The instruction pointer starts at the top left corner going right. If it ever leaves the playfield, execution halts.

Modilar SNISP cannot be more powerful than a PDA, because its only source of unbounded storage is a stack (the call stack) with a finite alphabet (the set of all IP (location, direction) pairs). The halting problem is decidable for PDAs, so this challenge should always be possible.

The Challenge

Your goal is to write a program that takes a matrix of characters representing a Modilar SNISP program and returns one of two distinct outputs depending on whether it halts or not.
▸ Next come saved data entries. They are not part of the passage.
/-- R324 from a segment on: dirty segments, at most 8 in flight. STAGE keeps the next segment plus 1, and 131,072 times the segments
copied, while some are in flight. -/
def Run.writeBack (r : Run s₀) (f : FurrowIx) (q : Request) (o : ObjRec) (a : Attached) (last : Nat) (fin : Run s₀ → Nat → Run s₀) :
    Nat → Nat → Nat → Run s₀
  | 0, _, copied => fin r copied
  | k + 1, j, copied =>
    let js := (((List.range (last - j)).map (j + ·)).filter (r.isDirty f a)).take 8
    match js.getLast? with
    | none => fin (r.countWriteback f q.h a) copied
    | some top =>
      match r.segBad f q o false js with
      | some p => r.segFault f q o false js p
      | none =>
        let r := (r.modFur f fun c => c.fly q.h o.id q.tag js).moveSegs f q o false js
        if (r.fur f).transfers q.h q.tag then
          r.modFur f fun c => c.modReq q.h q.tag fun q => { q with stage := top + 2 + 131072 * (copied + js.length) }
        else (r.landed f q.h o.id q.tag).writeBack f q o a last fin k (top + 1) (copied + js.length)

/-- Go on with a write-back: nothing while segments are in flight. -/
def Run.writeBackOn (r : Run s₀) (f : FurrowIx) (q : Request) (o : ObjRec) (a : Attached) (fin : Run s₀ → Nat → Run s₀) : Run s₀ :=
  let x := o.covered q.desc
  if q.stage = 0 then r.writeBack f q o a x.2 fin (o.segs + 1) x.1 0
  else if (r.fur f).transfers q.h q.tag then r
  else (r.landed f q.h o.id q.tag).writeBack f q o a x.2 fin (o.segs + 1) (q.stage % 131072 - 1) (q.stage / 131072)

/-- TIER_WRITEBACK (R324). -/
def Run.writebackDesc (r : Run s₀) (f : FurrowIx) (h : Handle) (tag : Tag) : Run s₀ :=
  r.tierDesc 0x14 f h tag fun q o a r =>
    r.writeBackOn f q o a fun r n => r.engineEnds f h tag (Ending.ok (satCount n) (df q.desc 16 2))

/-- TIER_WRITEBACK. -/
def execTierWriteback (f : FurrowIx) (h : Handle) (tag : Tag) (s : State) : Host.Outcome State Fault Refusal :=
  ((Run.start s).writebackDesc f h tag).done

/-- The object leaves the attach table (R325). -/
def Run.detach (r : Run s₀) (f : FurrowIx) (h : Handle) (tag : Tag) (id : Nat) : Run s₀ :=
  (r.modFur f fun c => { c with attached := c.attached.filter fun b => !(b.h = h && b.id.toNat = id) }).engineEnds f h tag (Ending.ok 0 id)

/-- TIER_DETACH (R325): with WRITEBACK the whole object is written back first. -/
def Run.detachDesc (r : Run s₀) (f : FurrowIx) (h : Handle) (tag : Tag) : Run s₀ :=
  r.tierDesc 0x15 f h tag fun q o a r =>
    let id := df q.desc 16 2
    if writesBack q.desc then r.writeBackOn f q o a fun r _ => r.detach f h tag id else r.detach f h tag id

/-- TIER_DETACH. -/
def execTierDetach (f : FurrowIx) (h : Handle) (tag : Tag) (s : State) : Host.Outcome State Fault Refusal :=
  ((Run.start s).detachDesc f h tag).done

/-! ### Estimates (R331) -/

/-- ns of a move of n bytes between two tiers. -/
def moveNs (a b n : Nat) : Nat :=
  1000 + (if a = 4 ∨ b = 4 then ceilDiv (n * 10) 72 else if a = 5 ∨ b = 5 then ceilDiv n 121
    else if a = 3 ∨ b = 3 then ceilDiv n 1600 else ceilDiv n 4920)

/-- ns of a move. -/
def Move.ns (m : Move) : Nat :=
  let t := fun (l : Loc) => if l.member = m.executor then l.tier else 3
  moveNs (t m.src) (t m.dst) m.len

/-- The estimate of a MOVE. -/
def costMove (d : List Byte) : Cost := .flat (Move.of d 16).ns

/-- The estimate of a MOVE_LIST: the sum over its entries. -/
def costMoveList (r : Run s₀) (f : FurrowIx) (q : Request) : Cost := .flat (sumOf ((r.movesOf f q).map Move.ns))

/-- The estimate of the descriptors on tiered objects (R331). Of another member's object the root knows neither its places nor its length: it
takes COUNT whole segments at the HBM rate, and one quantum for COUNT 0 (DESIGN CHOICE, log 86); so also for an object not attached. -/
def costTier (r : Run s₀) (f : FurrowIx) (q : Request) : Cost :=
  let d := q.desc
  let op := (opcodeOf d).toNat
  if op = 0x12 ∨ (op = 0x15 ∧ !writesBack d) then .flat 2000
  else match if tierMember d = (r.fur f).flatNumber q then (r.fur f).object? q.h (df d 16 2) else none with
    | none =>
      if op = 0x15 ∨ df d 24 4 = 0 then .unknown else .flat (moveNs 2 2 (df d 24 4 * hbmUnit))
    | some a =>
      let o := r.objAt f q.h a.record.toNat
      let x := o.covered d
      let n := min o.len (x.2 * hbmUnit) - min o.len (x.1 * hbmUnit)
      .flat ((if op = 0x15 then 2000 else 0) + moveNs o.copy.tier (if o.home.member = o.copy.member then o.home.tier else 3) n)

end Sys2Proof.Machine
end

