-- ==== Sys2Proof/Machine/Rerank.lean ====
section
/-! DEFINITION. Re-rank and prompt packing (chapter 10): the passage store, CAND_FETCH, RR_FUSE and PACK. -/

namespace Sys2Proof.Machine

variable {s₀ : State}

/-! ### The passage store (R219) -/

/-- VS: bytes of a stored vector. -/
def SearchSlot.vecBytes (t : SearchSlot) : Nat := t.psDim.toNat * if t.psFmt = 1 ∨ t.psFmt = 2 then 2 else 1

/-- A directory entry's text: offset and length; none when the entry is unusable (R219). -/
def Furrow.textOf (c : Furrow) (h : Handle) (e : Nat) : Option (Nat × Nat) :=
  let n := bitsOf e 11 0
  let off := bitsOf e 63 20
  if n = 0 ∨ 4032 < n ∨ bitsOf e 19 12 ≠ 0 ∨ !c.grnInside h off n then none else some (off, n)

/-! ### Pair blocks (R224) -/

/-- A pair block. -/
structure PairBlock where
  bytes : List Byte
  tok   : Nat
  pad   : Nat
  seq   : Nat
  head  : Nat
  tail  : Nat

/-- The block that bytes spell. -/
def PairBlock.of (bs : List Byte) : PairBlock :=
  ⟨bs, fieldAt bs 0 4, fieldAt bs 4 4, fieldAt bs 8 2, fieldAt bs 10 2, fieldAt bs 12 2⟩

/-- Bytes of the block. -/
def PairBlock.size (p : PairBlock) : Nat := 16 + 4 * (p.head + p.tail)

/-- The head tokens, then the tail tokens. -/
def PairBlock.token (p : PairBlock) (i : Nat) : Nat := fieldAt p.bytes (16 + 4 * i) 4

/-- The block keeps R224. -/
def PairBlock.ok (p : PairBlock) : Bool :=
  decide (16 ≤ p.seq) && decide (p.seq ≤ 512) && decide (p.head + p.tail ≤ p.seq - 1) && decide (fieldAt p.bytes 14 2 = 0) &&
    decide (p.pad < 2 ^ 18) && (List.range (p.head + p.tail)).all fun i => decide (p.token i < 2 ^ 18)

/-- Room for passage tokens in a row. -/
def PairBlock.room (p : PairBlock) : Nat := p.seq - p.head - p.tail

/-- A row of SEQ tokens with a passage's first tokens in it. -/
def PairBlock.row (p : PairBlock) (toks : List Nat) : List Byte :=
  let xs := ((List.range p.head).map p.token) ++ toks ++ (List.range p.tail).map fun i => p.token (p.head + i)
  (xs ++ List.replicate (p.seq - xs.length) p.pad).flatMap fun t => leBytes 4 t

/-! ### CAND_FETCH (R222–R225) -/

/-- What the root carries: the furrows of the span, the candidates' entries, the pair block. -/
structure CandArgs where
  furrows : Nat
  n       : Nat
  entries : List Byte
  pair    : PairBlock

/-- The arguments as bytes. -/
def CandArgs.bytes (a : CandArgs) : List Byte := leBytes 4 a.furrows ++ leBytes 4 a.n ++ a.entries ++ a.pair.bytes

/-- The arguments that bytes spell. -/
def CandArgs.of (bs : List Byte) : CandArgs :=
  let n := fieldAt bs 4 4
  ⟨fieldAt bs 0 4, n, (bs.drop 8).take (16 * n), .of (bs.drop (8 + 16 * n))⟩

/-- Entry r of the candidates. -/
def CandArgs.entry (a : CandArgs) (r : Nat) : List Byte := bytesAt a.entries (16 * r) 16

/-- The slot here that holds a candidate's shard for a CAND_FETCH: one that serves, or that was serving when the descriptor started and has
turned DRAINING since (R155, R222, R235). Any identifier names a slot, 0xFFFF too (R145). -/
def Furrow.candSlot (c : Furrow) (q : Request) (shard : Nat) : Option SlotIx :=
  (List.finRange 8).find? fun t => c.srch[t].ownerIx = some q.h && c.srch[t].shardId.toNat = shard &&
    (c.srch[t].state = .serving || (c.srch[t].state = .draining && c.srch[t].users.contains (q.order, q.idx)))

/-- The slots here that the entries name, each once. -/
def Furrow.candSlots (c : Furrow) (q : Request) (a : CandArgs) : List SlotIx :=
  ((List.range a.n).filterMap fun i => c.candSlot q (fieldAt (a.entry i) 6 2)).eraseDups

/-- The DIM of the stores here that hold candidates: none where two differ, 0 for no store (R236). -/
def Furrow.candDim (c : Furrow) (q : Request) (a : CandArgs) : Option Nat :=
  match ((((c.candSlots q a).filter fun t => c.srch[t].psEn).map fun t => c.srch[t].psDim.toNat).eraseDups) with
  | [] => some 0
  | [n] => some n
  | _ => none

/-- The arguments of a CAND_FETCH, on the root from its memory and on a member as carried. -/
def Run.candArgs (r : Run s₀) (e : Eng) (q : Request) : CandArgs :=
  if q.origin.isSome ∨ !q.carried.isEmpty then .of q.carried
  else
    let d := q.desc
    let x := tref d 16
    let p := tref d 32
    let n := min (r.loadNat e.f e.h e.core x.tier x.off 4) (df d 48 2)
    let head := r.load e.f e.h e.core p.tier p.off 16
    ⟨(r.fur e.f).spanFurrows e.h, n, r.load e.f e.h e.core x.tier (x.off + 64) (16 * n),
      .of (r.load e.f e.h e.core p.tier p.off (PairBlock.of head).size)⟩

/-- What the root carries with a CAND_FETCH (R235). -/
def carryCandFetch (r : Run s₀) (e : Eng) (q : Request) : List Byte := (r.candArgs e q).bytes

/-- The extents that the root's checks of a CAND_FETCH read. -/
def Run.candExtents (r : Run s₀) (e : Eng) (q : Request) : List Extent :=
  if q.origin.isSome then []
  else
    let x := tref q.desc 16
    let p := tref q.desc 32
    let a := r.candArgs e q
    [(x.tier, x.off, 64 + 16 * a.n), (p.tier, p.off, a.pair.size)]

/-- The checks at fetch of a CAND_FETCH. -/
def fetchCandFetch (c : Furrow) (h : Handle) (d : List Byte) : Option Refuse :=
  firstFail [reservedBytes d 52 63, c.refCheck h (tref d 16) 64 16 [0, 1, 2], c.refCheck h (tref d 24) 8192 24 [2],
    c.refCheck h (tref d 32) 16 32 [0, 1, 2], c.refCheck h (tref d 40) 256 40 [0, 1, 2],
    badIf (decide (df d 48 2 = 0) || decide (16384 < df d 48 2)) 48]

/-- What the root's QVEC must be for a DIM: in the region or units, and clear of the records at OUT (R236). -/
def Furrow.qvecCheck (c : Furrow) (h : Handle) (d : List Byte) (furrows dim : Nat) : Option Refuse :=
  let v := tref d 40
  badIf (!c.inside h v.tier v.off (4 * dim) || (tref d 24).overlap (8192 * ceilDiv (df d 48 2) furrows) v (4 * dim)) 40

/-- The checks of a CAND_FETCH when it starts (R174, R236): operands that cannot be read end it later. On a span each member answers with
its DIM, and the root checks them together. -/
def startCandFetch (r : Run s₀) (e : Eng) (q : Request) : Option Refuse :=
  let c := r.fur e.f
  let d := q.desc
  let root := q.origin.isNone
  if (c.firstBad e (r.candExtents e q)).isSome then none
  else
    let a := r.candArgs e q
    let x := tref d 16
    let o := tref d 24
    let p := tref d 32
    let ob := 8192 * ceilDiv (df d 48 2) a.furrows
    firstFail [
      badIf (root && (!c.inside e.h x.tier x.off (64 + 16 * a.n) || r.loadNat e.f e.h e.core x.tier (x.off + 51) 1 != 0x80)) 16,
      badIf (!c.inside e.h 2 o.off ob || c.overSlots e.h 2 o.off ob ||
        (root && (o.overlap ob x (64 + 16 * a.n) || o.overlap ob p a.pair.size))) 24,
      badIf ((root && !c.inside e.h p.tier p.off a.pair.size) || !a.pair.ok || (c.tok? e.h a.pair.tok).isNone) 32,
      match c.candDim q a with
      | none => some (.operand 40)
      | some n => if root then c.qvecCheck e.h d a.furrows n else none]

/-- The DIM that a furrow's part of a CAND_FETCH answers its root with. -/
def Run.candDimHere (r : Run s₀) (e : Eng) (q : Request) : Nat := ((r.fur e.f).candDim q (r.candArgs e q)).getD 0

/-- The DIMs of all holders of a CAND_FETCH taken together: that DIM, or the refusal when two differ or QVEC does not fit it (R236). -/
def Run.candDims (r : Run s₀) (e : Eng) (q : Request) (members : List Nat) : Nat × Option Refuse :=
  match ((r.candDimHere e q :: members).filter (· ≠ 0)).eraseDups with
  | [] => (0, none)
  | [n] => (n, if q.origin.isSome then none else (r.fur e.f).qvecCheck e.h q.desc (r.candArgs e q).furrows n)
  | _ => (0, some (.operand 40))

/-- A CAND_FETCH begins: it counts as a search of the shards it names (R235). -/
def Run.armCands (r : Run s₀) (f : FurrowIx) (q : Request) : Run s₀ :=
  let ts := (r.fur f).candSlots q (r.candArgs (q.eng f) q)
  r.modFur f fun c => ts.foldl (fun (c : Furrow) t => c.useSlot t q) c
/-- What a furrow knows of a candidate: whether it serves the shard, has its vector, its text. -/
structure CandData where
  /-- 0 it does not serve the shard, 1 no store, 2 vector only, 3 vector and text. -/
  kind : Nat
  fmt  : Nat
  vec  : List Byte
  text : List Byte
  /-- The passage's token count and the tokens that fit. -/
  count : Nat
  toks : List Nat

/-- The data as bytes. -/
def CandData.bytes (x : CandData) : List Byte :=
  leBytes 1 x.kind ++ leBytes 1 x.fmt ++ leBytes 2 x.vec.length ++ leBytes 2 x.text.length ++ leBytes 2 x.toks.length ++ leBytes 4 x.count ++
    x.vec ++ x.text ++ x.toks.flatMap fun t => leBytes 4 t

/-- The data of n candidates that bytes spell. -/
def parseCands : Nat → List Byte → List CandData
  | 0, _ => []
  | k + 1, bs =>
    let v := fieldAt bs 2 2
    let t := fieldAt bs 4 2
    let n := fieldAt bs 6 2
    let rest := bs.drop 12
    ⟨fieldAt bs 0 1, fieldAt bs 1 1, rest.take v, (rest.drop v).take t, fieldAt bs 8 4,
      (List.range n).map fun i => fieldAt rest (v + t + 4 * i) 4⟩ :: parseCands k (rest.drop (v + t + 4 * n))
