-- ==== Sys2Proof/Machine/Plans.lean ====
section
/-! DEFINITION. Generator plans and KV caches (chapter 12): plan images and their checks (R263–R265), step programs (R264), cache
headers (R266, R267), GEN_PLAN_LOAD, GEN_PLAN_UNLOAD, GEN_CACHE_INIT, and the attention of GEN_ATTEND (R269). -/

namespace Sys2Proof.Machine

variable {s₀ : State}

/-! ### Plan images (R263, Table 12-1) -/

/-- The header of a plan image. -/
abbrev PlanImage := List Byte

namespace PlanImage

/-- D. -/
def draft (g : PlanImage) : Nat := fieldAt g 2 1
/-- LOGITS_FMT, as the code says. -/
def logitsCode (g : PlanImage) : Nat := fieldAt g 3 1
/-- LOGITS_FMT. -/
def logitsFmt (g : PlanImage) : Fmt := fmtOf g.logitsCode
/-- VOCAB. -/
def vocab (g : PlanImage) : Nat := fieldAt g 4 4
/-- TOK. -/
def tok (g : PlanImage) : Nat := fieldAt g 8 4
/-- EB. -/
def eb (g : PlanImage) : Nat := fieldAt g 12 4
/-- MAX_CTX. -/
def maxCtx (g : PlanImage) : Nat := fieldAt g 16 4
/-- MAX_ROWS. -/
def maxRows (g : PlanImage) : Nat := fieldAt g 20 2
/-- CHUNK. -/
def chunk (g : PlanImage) : Nat := fieldAt g 22 2
/-- MIX. -/
def mix (g : PlanImage) : Nat := fieldAt g 24 2
/-- STEP_N. -/
def stepN (g : PlanImage) : Nat := fieldAt g 26 2
/-- STEP_OFF. -/
def stepOff (g : PlanImage) : Nat := fieldAt g 28 4
/-- Where slot n lies (Table 12-1). -/
def slotAt (g : PlanImage) (n : Nat) : Nat := fieldAt g (32 + 8 * n) 8
/-- SCRATCH_LEN. -/
def scratchLen (g : PlanImage) : Nat := fieldAt g 72 4
/-- STEP_NS. -/
def stepNs (g : PlanImage) : Nat := fieldAt g 76 4
/-- TOTAL. -/
def total (g : PlanImage) : Nat := fieldAt g 80 4
/-- LOGIT_ROWS. -/
def logitRows (g : PlanImage) : Nat := fieldAt g 84 2

/-- Bytes of slot n. -/
def slotLen (g : PlanImage) (n : Nat) : Nat :=
  match n with
  | 0 => 4 * g.maxRows
  | 1 => 32 * g.maxRows
  | 2 => g.logitRows * (g.vocab * g.logitsFmt.bits / 8)
  | 3 => 32 * g.logitRows
  | _ => g.scratchLen

end PlanImage

/-- A loaded plan of a context. -/
def Furrow.plan? (c : Furrow) (h : Handle) (n : Nat) : Option PlanBind := c.plans.find? fun b => b.h = h && b.n.toNat = n

/-- The header of a plan image at an offset of a context's region. -/
def Run.planAt (r : Run s₀) (f : FurrowIx) (h : Handle) (off : Nat) : PlanImage := r.load f h 0 2 off 128

/-- The header of a loaded plan. -/
def Run.planOf (r : Run s₀) (f : FurrowIx) (h : Handle) (n : Nat) : Option (Nat × PlanImage) :=
  ((r.fur f).plan? h n).map fun b => (b.off, r.planAt f h b.off)

/-- The header meets Table 12-1, apart from its slots, TOK and the program. -/
def PlanImage.headerOk (g : PlanImage) : Bool :=
  decide (fieldAt g 0 2 = 1) && decide (g.draft ≤ 7) && decide (g.logitsCode ≤ 2) && decide (64 ≤ g.eb) && decide (g.eb ≤ 1048576) &&
    decide (1 ≤ g.maxCtx) && decide (g.maxCtx ≤ 1048576) && decide (1 ≤ g.maxRows) && decide (g.maxRows ≤ 4096) && decide (1 ≤ g.chunk) &&
    decide (g.chunk ≤ g.maxRows) && decide (g.mix ≤ g.maxRows) && decide (1 ≤ g.stepN) && decide (g.stepN ≤ 4096) &&
    decide (g.stepOff % 64 = 0) && decide (g.stepOff + 64 * g.stepN ≤ g.total) &&
    (List.range 5).all (fun n => decide (g.slotAt n % 64 = 0)) && decide (1 ≤ g.logitRows) && decide (g.logitRows ≤ g.maxRows) &&
    (bytesAt g 86 42).all (· = 0)

/-- The slots lie in the context's region; LOGITS and DRAFTS are the root's (Table 12-1). -/
def Furrow.slotsInside (c : Furrow) (h : Handle) (root : Bool) (g : PlanImage) : Bool :=
  (List.range 5).all fun n => (decide (n = 2 ∨ n = 3) && !root) || c.hbmInside h (g.slotAt n) (g.slotLen n)

/-! ### The step program (R264) -/

/-- The descriptors of a plan's program, as the image holds them. -/
def Run.programAt (r : Run s₀) (f : FurrowIx) (h : Handle) (off : Nat) (g : PlanImage) : List (List Byte) :=
  (List.range g.stepN).map fun i => r.load f h 0 2 (off + g.stepOff + 64 * i) 64

/-- Where an opcode's descriptor holds tensor references. -/
def trefOffsets (op : Nat) : List Nat :=
  match op with
  | 0x11 | 0x12 | 0x90 => [16]
  | 0x70 | 0x71 | 0x91 => [16, 24]
  | 0x20 | 0x21 | 0x22 | 0x23 | 0x24 | 0x25 | 0x26 | 0x27 | 0x40 | 0x41 | 0x68 => [16, 24, 32]
  | _ => []

/-- Where an opcode's descriptor holds a 24-bit M or ROWS field. -/
def rowsOffset (op : Nat) : Option Nat :=
  if 0x20 ≤ op ∧ op ≤ 0x27 then some 40 else if op = 0x68 then some 56 else none

/-- Bytes put over a descriptor's bytes from an offset. -/
def overwrite (d : List Byte) (off : Nat) (bs : List Byte) : List Byte := d.take off ++ bs ++ d.drop (off + bs.length)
This is , so the shortest valid program (measured in bytes) wins.

Specifications

  • The way you take a matrix of character is flexible: a newline-separated string, array of strings, array of arrays of characters, 2d array of characters, flat array of characters with an integer representing width, etc. are all acceptable. The test cases opt for the first of those choices.
  • You can assume that the input matrix will be rectangular (so you don't have to pad short rows) and will be of nonzero length and width.
  • You can choose any two distinct outputs, not just truthy/falsy.
  • You can assume that the input matrix will consist only of valid commands (\, /, !, @, #, and .).
  • When a command is said to "skip the next instruction," you can assume that there will be a next instruction to skip. In particular, it will never be encountered in circumstances where (1) it lies on the playfield's edge and (2) the IP is moving perpendicular to that edge, such that the "next instruction" after it would lie outside the playfield.

Test Cases

The following snippet can be used to test programs in the language. Note that it is slightly more permissive than the actual specification given here (e.g. it permits characters other than . as no-ops).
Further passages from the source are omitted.